You are giving Mike Lee too much importance in this. His views on public land are more widely held than we want to admit.

I just finished @Big Fin podcast talking with MT FWP R1 commissioner where there was heavy implication on "Federal Mismanagement of Federal Lands".

Transcript
“It's the federal lands management or lack thereof and the reasons for the lack of management. Those are probably the bigger hurdles to all Montana sportsmen than most folks give credit to and yeah, I mean, biology 101, healthy habitat.”

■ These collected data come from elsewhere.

-- ==== Sys2Proof/Decode.lean ====
section
/-! DEFINITION. Decoding and encoding of the 64-bit instruction word (spec/02 R30 to R35, R50 to R53). `decode` is total: it rejects
a word by the first check of R52 that fails. -/
namespace Sys2Proof

/-- The fields of the basic form (R30). -/
structure Fields where
  guard : BitVec 16
  op : BitVec 8
  dest : BitVec 12
  srcA : BitVec 12
  srcB : BitVec 12
  mod : BitVec 4
deriving DecidableEq, Repr

/-- R30: the fields of a word. -/
def fieldsOf (w : Word64) : Fields :=
  { guard := w.extractLsb' 48 16, op := w.extractLsb' 40 8, dest := w.extractLsb' 28 12, srcA := w.extractLsb' 16 12,
    srcB := w.extractLsb' 4 12, mod := w.extractLsb' 0 4 }

/-- R30: the word of the fields. -/
def wordOf (f : Fields) : Word64 := f.guard ++ (f.op ++ (f.dest ++ (f.srcA ++ (f.srcB ++ f.mod))))

/-- R34, R35: an operand field; `none` where reserved bits are not 0. -/
def operandOf (x : BitVec 12) : Option Operand :=
  if x.getLsbD 11 = false then some (.slice (x.extractLsb' 4 7) (x.extractLsb' 0 4))
  else match (x.extractLsb' 8 3).toNat with
    | 0 => if x.extractLsb' 0 4 = 0 then some (.inChan (x.extractLsb' 5 3) (x.getLsbD 4)) else none
    | 1 => if x.extractLsb' 0 3 = 0 then some (.outChan (x.extractLsb' 5 3) (x.extractLsb' 3 2)) else none
    | 2 => if x.extractLsb' 0 5 = 0 then some (.pass (x.extractLsb' 6 2) (x.getLsbD 5)) else none
    | 3 => if x.extractLsb' 0 5 = 0 then some (.pred (x.extractLsb' 5 3)) else none
    | 4 => some (.imm (x.extractLsb' 0 8))
    | 5 => some (.sreg (x.extractLsb' 0 8))
    | 6 => if x.extractLsb' 0 5 = 0 then some (.port (x.extractLsb' 6 2) (x.getLsbD 5)) else none
    | _ => if x.extractLsb' 3 5 = 0 then some (.res (x.extractLsb' 0 3)) else none

/-- R34, R35: the field of an operand. -/
def Operand.enc : Operand → BitVec 12
  | .slice s c => (0#1 ++ s) ++ c
  | .inChan ch kp => ((0x8#4 ++ ch) ++ BitVec.ofBool kp) ++ 0#4
  | .outChan ch kd => ((0x9#4 ++ ch) ++ kd) ++ 0#3
  | .pass q out => ((0xA#4 ++ q) ++ BitVec.ofBool out) ++ 0#5
  | .pred p => (0xB#4 ++ p) ++ 0#5
  | .imm v => 0xC#4 ++ v
  | .sreg n => 0xD#4 ++ n
  | .port k out => ((0xE#4 ++ k) ++ BitVec.ofBool out) ++ 0#5
  | .res r => (0xF#4 ++ 0#5) ++ r

/-- R33: the rounding modifier. -/
def roundingOf (m : BitVec 4) : Option Rounding :=
  match m.toNat with
  | 0 => some .rne | 1 => some .rtz | 2 => some .rup | 3 => some .rdn | 4 => some .rsr | _ => none
def Rounding.enc : Rounding → BitVec 4
  | .rne => 0 | .rtz => 1 | .rup => 2 | .rdn => 3 | .rsr => 4

/-- R33: the lane-width modifier. -/
def laneOf (m : BitVec 4) : Option Lane :=
  match m.toNat with
  | 0 => some .l4 | 1 => some .l8 | 2 => some .l16 | 3 => some .l32 | 4 => some .l64 | _ => none
def Lane.enc : Lane → BitVec 4
  | .l4 => 0 | .l8 => 1 | .l16 => 2 | .l32 => 3 | .l64 => 4

/-- R204: the lane-and-sign modifier. -/
def laneSignOf (m : BitVec 4) : Option LaneSign :=
  (laneOf (0#1 ++ m.extractLsb' 0 3)).map fun l => { ln := l, unsigned := m.getLsbD 3 }
def LaneSign.enc (l : LaneSign) : BitVec 4 := BitVec.ofBool l.unsigned ++ l.ln.enc.extractLsb' 0 3

/-- R108, R230: the L-format modifier. -/
def lfmtOf (m : BitVec 4) : Option LFmt :=
  match m.toNat with
  | 0 => some .l6 | 1 => some .l8 | 2 => some .l12 | _ => none
def LFmt.enc : LFmt → BitVec 4
  | .l6 => 0 | .l8 => 1 | .l12 => 2

/-- The modifier kinds of R33 and of the member tables. -/
inductive ModKind where
  | none | rounding | lane | laneSign | lfmt | pred | pred2 | flag | nval | quad | mmac | any
deriving DecidableEq, Repr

I cringed a little when I heard that given that is the main selling point of Mike Lee and those with his view. When Randy, who is unquestionably a leader in public land advocacy lets that out there, it shows how hard this is. My big concern is that point will stick because it is simple and can largely be agreed upon, but not many care about context. And not many people are going to delve into the Supremacy Clause and how certain laws let the legal fights drive decisions, which is where the changes should really occur. Destroying the power of the Federal government is the point to all of this. Mike Lee isn't the cause of any of it. We the voters are.
Agree with everything you said, well put. I still don't like the idea of USFS HQ being at the figurative political epicenter of the public land antagonists.
 
Nothing about this is is being done for the better. I've always heard complaints about ignoring local input - I take that as code for "we want extractivie industries, and state and local politians to be calling the shots". Nothing is standing in the way of local input now. Well except few if any people show up or attend meetings designed to collect local input. Or using CRA to erase public input and do what the administration wants.